Extracted data entries:
· · ·

-- ==== Sys2Proof/Laws/Exec.lean ====
section
/-! SUPPORT. exec of each constructor is its meaning. -/

namespace Sys2Proof.Machine
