/-! ## modGran changes grans alone -/

@[simp] theorem State.modGran_agenda (s : State) (g : Nat) (f : Gran → Gran) : (s.modGran g f).agenda = s.agenda := rfl
@[simp] theorem State.modGran_todo (s : State) (g : Nat) (f : Gran → Gran) : (s.modGran g f).todo = s.todo := rfl
@[simp] theorem State.modGran_duties (s : State) (g : Nat) (f : Gran → Gran) : (s.modGran g f).duties = s.duties := rfl
@[simp] theorem State.modGran_cur (s : State) (g : Nat) (f : Gran → Gran) : (s.modGran g f).cur = s.cur := rfl
@[simp] theorem State.modGran_nextId (s : State) (g : Nat) (f : Gran → Gran) : (s.modGran g f).nextId = s.nextId := rfl
@[simp] theorem State.modGran_coh (s : State) (g : Nat) (f : Gran → Gran) : (s.modGran g f).coh = s.coh := rfl
@[simp] theorem State.modGran_free (s : State) (g : Nat) (f : Gran → Gran) : (s.modGran g f).free = s.free := rfl
@[simp] theorem State.modGran_cycle (s : State) (g : Nat) (f : Gran → Gran) : (s.modGran g f).cycle = s.cycle := rfl
@[simp] theorem State.modGran_thyme (s : State) (g : Nat) (f : Gran → Gran) : (s.modGran g f).thyme = s.thyme := rfl
@[simp] theorem State.modGran_frac (s : State) (g : Nat) (f : Gran → Gran) : (s.modGran g f).frac = s.frac := rfl
@[simp] theorem State.modGran_hbi (s : State) (g : Nat) (f : Gran → Gran) : (s.modGran g f).hbi = s.hbi := rfl
@[simp] theorem State.modGran_hbiNext (s : State) (g : Nat) (f : Gran → Gran) : (s.modGran g f).hbiNext = s.hbiNext := rfl
@[simp] theorem State.modGran_hbM (s : State) (g : Nat) (f : Gran → Gran) : (s.modGran g f).hbM = s.hbM := rfl
@[simp] theorem State.modGran_hbBase (s : State) (g : Nat) (f : Gran → Gran) : (s.modGran g f).hbBase = s.hbBase := rfl
@[simp] theorem State.modGran_window (s : State) (g : Nat) (f : Gran → Gran) : (s.modGran g f).window = s.window := rfl
@[simp] theorem State.modGran_status (s : State) (g : Nat) (f : Gran → Gran) : (s.modGran g f).status = s.status := rfl
@[simp] theorem State.modGran_mem (s : State) (g : Nat) (f : Gran → Gran) : (s.modGran g f).mem = s.mem := rfl
@[simp] theorem State.modGran_tiles (s : State) (g : Nat) (f : Gran → Gran) : (s.modGran g f).tiles = s.tiles := rfl
@[simp] theorem State.modGran_teams (s : State) (g : Nat) (f : Gran → Gran) : (s.modGran g f).teams = s.teams := rfl
@[simp] theorem State.modGran_launches (s : State) (g : Nat) (f : Gran → Gran) : (s.modGran g f).launches = s.launches := rfl
@[simp] theorem State.modGran_fleets (s : State) (g : Nat) (f : Gran → Gran) : (s.modGran g f).fleets = s.fleets := rfl
@[simp] theorem State.modGran_crews (s : State) (g : Nat) (f : Gran → Gran) : (s.modGran g f).crews = s.crews := rfl
@[simp] theorem State.modGran_parts (s : State) (g : Nat) (f : Gran → Gran) : (s.modGran g f).parts = s.parts := rfl
@[simp] theorem State.modGran_cores (s : State) (g : Nat) (f : Gran → Gran) : (s.modGran g f).cores = s.cores := rfl
@[simp] theorem State.modGran_dies (s : State) (g : Nat) (f : Gran → Gran) : (s.modGran g f).dies = s.dies := rfl
@[simp] theorem State.modGran_srams (s : State) (g : Nat) (f : Gran → Gran) : (s.modGran g f).srams = s.srams := rfl
@[simp] theorem State.modGran_clusters (s : State) (g : Nat) (f : Gran → Gran) : (s.modGran g f).clusters = s.clusters := rfl
@[simp] theorem State.modGran_cvs (s : State) (g : Nat) (f : Gran → Gran) : (s.modGran g f).cvs = s.cvs := rfl
@[simp] theorem State.modGran_partials (s : State) (g : Nat) (f : Gran → Gran) : (s.modGran g f).partials = s.partials := rfl
@[simp] theorem State.modGran_replicas (s : State) (g : Nat) (f : Gran → Gran) : (s.modGran g f).replicas = s.replicas := rfl
@[simp] theorem State.modGran_tlb (s : State) (g : Nat) (f : Gran → Gran) : (s.modGran g f).tlb = s.tlb := rfl
@[simp] theorem State.modGran_asids (s : State) (g : Nat) (f : Gran → Gran) : (s.modGran g f).asids = s.asids := rfl
@[simp] theorem State.modGran_dirs (s : State) (g : Nat) (f : Gran → Gran) : (s.modGran g f).dirs = s.dirs := rfl
@[simp] theorem State.modGran_msgs (s : State) (g : Nat) (f : Gran → Gran) : (s.modGran g f).msgs = s.msgs := rfl
@[simp] theorem State.modGran_elems (s : State) (g : Nat) (f : Gran → Gran) : (s.modGran g f).elems = s.elems := rfl
@[simp] theorem State.modGran_lost (s : State) (g : Nat) (f : Gran → Gran) : (s.modGran g f).lost = s.lost := rfl
@[simp] theorem State.modGran_moves (s : State) (g : Nat) (f : Gran → Gran) : (s.modGran g f).moves = s.moves := rfl
@[simp] theorem State.modGran_rowErrs (s : State) (g : Nat) (f : Gran → Gran) : (s.modGran g f).rowErrs = s.rowErrs := rfl
@[simp] theorem State.modGran_spared (s : State) (g : Nat) (f : Gran → Gran) : (s.modGran g f).spared = s.spared := rfl
@[simp] theorem State.modGran_noSpare (s : State) (g : Nat) (f : Gran → Gran) : (s.modGran g f).noSpare = s.noSpare := rfl
@[simp] theorem State.modGran_regErrs (s : State) (g : Nat) (f : Gran → Gran) : (s.modGran g f).regErrs = s.regErrs := rfl
@[simp] theorem State.modGran_refetched (s : State) (g : Nat) (f : Gran → Gran) : (s.modGran g f).refetched = s.refetched := rfl
@[simp] theorem State.modGran_retired (s : State) (g : Nat) (f : Gran → Gran) : (s.modGran g f).retired = s.retired := rfl
@[simp] theorem State.modGran_fused (s : State) (g : Nat) (f : Gran → Gran) : (s.modGran g f).fused = s.fused := rfl
@[simp] theorem State.modGran_ports (s : State) (g : Nat) (f : Gran → Gran) : (s.modGran g f).ports = s.ports := rfl
@[simp] theorem State.modGran_routes (s : State) (g : Nat) (f : Gran → Gran) : (s.modGran g f).routes = s.routes := rfl
@[simp] theorem State.modGran_modNum (s : State) (g : Nat) (f : Gran → Gran) : (s.modGran g f).modNum = s.modNum := rfl
@[simp] theorem State.modGran_remotes (s : State) (g : Nat) (f : Gran → Gran) : (s.modGran g f).remotes = s.remotes := rfl
@[simp] theorem State.modGran_served (s : State) (g : Nat) (f : Gran → Gran) : (s.modGran g f).served = s.served := rfl
@[simp] theorem State.modGran_gangs (s : State) (g : Nat) (f : Gran → Gran) : (s.modGran g f).gangs = s.gangs := rfl
@[simp] theorem State.modGran_ring (s : State) (g : Nat) (f : Gran → Gran) : (s.modGran g f).ring = s.ring := rfl
@[simp] theorem State.modGran_jobs (s : State) (g : Nat) (f : Gran → Gran) : (s.modGran g f).jobs = s.jobs := rfl
@[simp] theorem State.modGran_posted (s : State) (g : Nat) (f : Gran → Gran) : (s.modGran g f).posted = s.posted := rfl
@[simp] theorem State.modGran_adminOpen (s : State) (g : Nat) (f : Gran → Gran) : (s.modGran g f).adminOpen = s.adminOpen := rfl
@[simp] theorem State.modGran_adminBase (s : State) (g : Nat) (f : Gran → Gran) : (s.modGran g f).adminBase = s.adminBase := rfl
@[simp] theorem State.modGran_adminSize (s : State) (g : Nat) (f : Gran → Gran) : (s.modGran g f).adminSize = s.adminSize := rfl
@[simp] theorem State.modGran_hostLink (s : State) (g : Nat) (f : Gran → Gran) : (s.modGran g f).hostLink = s.hostLink := rfl
@[simp] theorem State.modGran_refresh (s : State) (g : Nat) (f : Gran → Gran) : (s.modGran g f).refresh = s.refresh := rfl
@[simp] theorem State.modGran_lostCached (s : State) (g : Nat) (f : Gran → Gran) : (s.modGran g f).lostCached = s.lostCached := rfl
@[simp] theorem State.modGran_routing (s : State) (g : Nat) (f : Gran → Gran) : (s.modGran g f).routing = s.routing := rfl
@[simp] theorem State.modGran_adminHead (s : State) (g : Nat) (f : Gran → Gran) : (s.modGran g f).adminHead = s.adminHead := rfl
@[simp] theorem State.modGran_resets (s : State) (g : Nat) (f : Gran → Gran) : (s.modGran g f).resets = s.resets := rfl
@[simp] theorem State.modGran_flash (s : State) (g : Nat) (f : Gran → Gran) : (s.modGran g f).flash = s.flash := rfl
@[simp] theorem State.modGran_coolant (s : State) (g : Nat) (f : Gran → Gran) : (s.modGran g f).coolant = s.coolant := rfl
@[simp] theorem State.modGran_amps (s : State) (g : Nat) (f : Gran → Gran) : (s.modGran g f).amps = s.amps := rfl
@[simp] theorem State.modGran_total (s : State) (g : Nat) (f : Gran → Gran) : (s.modGran g f).total = s.total := rfl
@[simp] theorem State.modGran_nextAmps (s : State) (g : Nat) (f : Gran → Gran) : (s.modGran g f).nextAmps = s.nextAmps := rfl
@[simp] theorem State.modGran_nextHeat (s : State) (g : Nat) (f : Gran → Gran) : (s.modGran g f).nextHeat = s.nextHeat := rfl
@[simp] theorem State.modGran_out (s : State) (g : Nat) (f : Gran → Gran) : (s.modGran g f).out = s.out := rfl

· · ·

ABOUT THIS TASK:
Please output only the lines from the first line of the entries through the line with "s.frac := rfl", both included, exactly as written.

WRITTEN SOLUTION:
-- ==== Sys2Proof/Laws/Exec.lean ====
section
/-! SUPPORT. exec of each constructor is its meaning. -/

namespace Sys2Proof.Machine
/-! ## modGran changes grans alone -/

@[simp] theorem State.modGran_agenda (s : State) (g : Nat) (f : Gran → Gran) : (s.modGran g f).agenda = s.agenda := rfl
@[simp] theorem State.modGran_todo (s : State) (g : Nat) (f : Gran → Gran) : (s.modGran g f).todo = s.todo := rfl
@[simp] theorem State.modGran_duties (s : State) (g : Nat) (f : Gran → Gran) : (s.modGran g f).duties = s.duties := rfl
@[simp] theorem State.modGran_cur (s : State) (g : Nat) (f : Gran → Gran) : (s.modGran g f).cur = s.cur := rfl
@[simp] theorem State.modGran_nextId (s : State) (g : Nat) (f : Gran → Gran) : (s.modGran g f).nextId = s.nextId := rfl
@[simp] theorem State.modGran_coh (s : State) (g : Nat) (f : Gran → Gran) : (s.modGran g f).coh = s.coh := rfl
@[simp] theorem State.modGran_free (s : State) (g : Nat) (f : Gran → Gran) : (s.modGran g f).free = s.free := rfl
@[simp] theorem State.modGran_cycle (s : State) (g : Nat) (f : Gran → Gran) : (s.modGran g f).cycle = s.cycle := rfl
@[simp] theorem State.modGran_thyme (s : State) (g : Nat) (f : Gran → Gran) : (s.modGran g f).thyme = s.thyme := rfl
@[simp] theorem State.modGran_frac (s : State) (g : Nat) (f : Gran → Gran) : (s.modGran g f).frac = s.frac := rfl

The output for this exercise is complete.